Tactile perception is essential for dexterous manipulation, yet high-resolution elastomer simulation remains computationally expensive. FEM offers high fidelity but requires costly remeshing, while MPM incurs significant memory overhead. We present a reduced-order neural simulation framework that combines coarse-grained MPM with an implicit neural decoder to recover fine tactile deformations from compact latent states. By learning a continuous deformation manifold from paired high- and low-resolution simulations, the model enables physically consistent and differentiable inference. Compared with TacIPC, our method achieves 65% faster simulation and 40% lower memory usage while improving geometric fidelity. It further improves tactile rendering and 3D reconstruction accuracy by 25%, producing realistic depth images and surface meshes at faster inference speeds. These results demonstrate an efficient and physically grounded solution for high-detail tactile simulation.

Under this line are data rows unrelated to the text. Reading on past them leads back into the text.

-- ==== Sys2Proof/Machine/Dispatch.lean ====
section
/-! DEFINITION. One arm per instruction: each calls its meaning. -/

namespace Sys2Proof.Machine
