/-- R151 to R153. The block scale: 0xFF for an infinite block, 127 for a zero one, else the clamped exponent of the largest magnitude over
the largest exponent of the format, or under .up the clamped least scale at which nothing exceeds the largest value of the format. MXS
writes the scale of a block of 32 values; PKF8 and PKF4 scale and pack a block into a part of D and update amx by every value of it; UPKF8
and UPKF4 widen sixteen scaled values. -/
def Obligations.BlockScales : Prop :=
  (
    ∀ (m : Nat) (up : Bool) (codes : List Nat), m ≤ 2 → codes.length = 32 → (∀ c ∈ codes, c < 2 ^ 32) →
      let good := codes.filter (fun c => !fp32.isNan c)
      let seen := codes.any fp32.isNan
      let mag := fun c => |(fp32.read false c).toRat|
      let emax : Int := if m = 0 then 8 else if m = 1 then 15 else 2
      let top : ℚ := if m = 0 then 448 else if m = 1 then 57344 else 6
      (good.any fp32.isInf = true → mxsScale m up codes = (0xFF, true))
      ∧ (good.any fp32.isInf = false → (∀ c ∈ good, mag c = 0) → mxsScale m up codes = (127, seen))
      ∧ (good.any fp32.isInf = false → ∀ c ∈ good, mag c ≠ 0 → (∀ d ∈ good, mag d ≤ mag c) → ∃ k : Int,
          (up = false → (2 : ℚ) ^ (k + emax - 127) ≤ mag c ∧ mag c < (2 : ℚ) ^ (k + emax - 126))
            ∧ (up = true → mag c ≤ top * (2 : ℚ) ^ (k - 127) ∧ top * (2 : ℚ) ^ (k - 128) < mag c)
            ∧ mxsScale m up codes = ((max 0 (min k 254)).toNat, seen || decide (max 0 (min k 254) ≠ k)))
  ) ∧ (
    ∀ (f : OpA) (s : State) (n : Fin 16), s.cur.unit = .elem n →
      let md := s.fmode f.ext
      let draw := mixDraw (s.me.elem n).seed
      let e : Int := ((s.src32 f.c).toNat % 256 : Nat)
      let block := fun (bf : Bool) (j : Nat) => if bf then bf16.flushed md.ftz (valueOf 16 (s.src f.a) j) * 2 ^ 16
        else fp32.flushed md.ftz (if j < 16 then (lane (s.src f.a) j).toNat else (lane (s.src f.b) (j - 16)).toNat)
      (let bf := f.mdf.getLsbD 2
       Ready s (if bf then [f.a] else [f.a, f.b]) f.d → FloatResult (.mxs f) s n 2 f.d (s.lanes f.lm) f.ext false (fun _ =>
          let r := mxsScale (bitsNat f.mdf 1 0) (f.mdf.getLsbD 3) ((List.range 32).map (block bf))
          (BitVec.ofNat 32 r.1, r.2)))
      ∧ (scalarForm f.d = false → Ready s (if f.mdf.getLsbD 1 then [f.a, f.c] else [f.a, f.b, f.c]) f.d →
        let bf := f.mdf.getLsbD 1
        let Packs := fun (i : Instr) (fm : Fmt) (h : Nat) =>
          let y := fun j =>
            let x := block bf j
            if e = 0xFF ∨ fp32.isNan x = true then (fm.nan, true)
            else
              let r := fm.round md (draw (32 * h + j)) ((fp32.read false x).scaleBy (127 - e))
              (r.bits, r.ovf || fp32.isInf x)
          let lanes := s.lanes f.lm &&& BitVec.ofNat 16 ((2 ^ fm.width - 1) * 2 ^ (fm.width * h))
          FloatCompletes i s n 3 f.d lanes f.ext true (fun v r =>
              (∀ j < 32, valueOf fm.width v (32 * h + j) = (y j).1)
                ∧ (r = true ↔ ∃ j < 32, lanes.getLsbD (fm.width * (32 * h + j) / 32) = true ∧ (y j).2 = true))
            ∧ Completes i s fun t => ∃ l ∈ t.unitAux.landings, l.due = s.clk + 3 ∧ l.drop = false ∧ ∃ w, l.amxUp = some w
                ∧ ∀ old : BitVec 33, AmxAfter old (mergeAmx old w) ((List.range 32).map (block bf))
        Packs (.pkf8 f) (if f.mdf.getLsbD 0 then e5m2 else e4m3) (f.imm.toNat % 2) ∧ Packs (.pkf4 f) e2m1 (f.imm.toNat % 4))
      ∧ (Ready s [f.a, f.c] f.d →
        let Widens := fun (i : Instr) (fm : Fmt) => FloatResult i s n 2 f.d (s.lanes f.lm) f.ext true (fun i =>
          let b := valueOf fm.width (s.src f.a) (16 * f.imm.toNat + i)
          if e = 0xFF ∨ fm.isNan b = true then (0x7FC00000, true)
          else
            let r := fp32.round md (draw i) ((fm.read false b).scaleBy (e - 127))
            (BitVec.ofNat 32 r.bits, fp32.isInf r.bits && !fm.isInf b))
        Widens (.upkf8 f) (if f.mdf.getLsbD 0 then e5m2 else e4m3) ∧ Widens (.upkf4 f) e2m1)
  )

Our system first performs a coarse-grained MPM simulation to efficiently capture the global elastomer deformation. The resulting low-dimensional latent state is then fed into an implicit neural decoder trained on paired low- and high-resolution simulations, which reconstructs fine-scale tactile details such as wrinkles, ridges, and localized contact geometry. Finally, the recovered high-resolution surface is directly rendered into tactile depth images and 3D geometry, enabling physically grounded tactile perception at a fraction of the computational cost of full-resolution simulation.
We compare Tacchi, TacIPC, and our reduced-order neural method under identical contact conditions and comparable element budgets. Our method better preserves local ridges, fine contact boundaries, and nonlinear surface deformation patterns, while the baselines exhibit oversmoothing or interpolation artifacts around high-curvature regions.
Given the same input geometry, our framework reconstructs high-fidelity tactile depth maps directly from reduced latent states. Compared with Tacchi and TacIPC, the rendered results retain sharper wrinkles and contact edges with fewer smoothing artifacts, demonstrating better geometric and photometric consistency for tactile image synthesis.
We evaluate depth prediction quality across simulators under identical poses. Our method yields more coherent depth structures and cleaner reconstructed 3D surfaces, reducing geometry distortion caused by over-smoothed tactile responses in prior methods.
Our real-world setup uses a UR5e robotic arm with a GelSight Mini sensor and a custom set of complex 3D-printed objects. This hardware benchmark provides controlled tactile interactions for validating simulation fidelity and sim-to-real transfer.
We further validate our model using bunny-contact experiments: simulated elastomer deformation, rendered tactile observations, and robot-collected real sensor images show strong visual agreement, supporting physically grounded high-detail tactile perception (see top fig).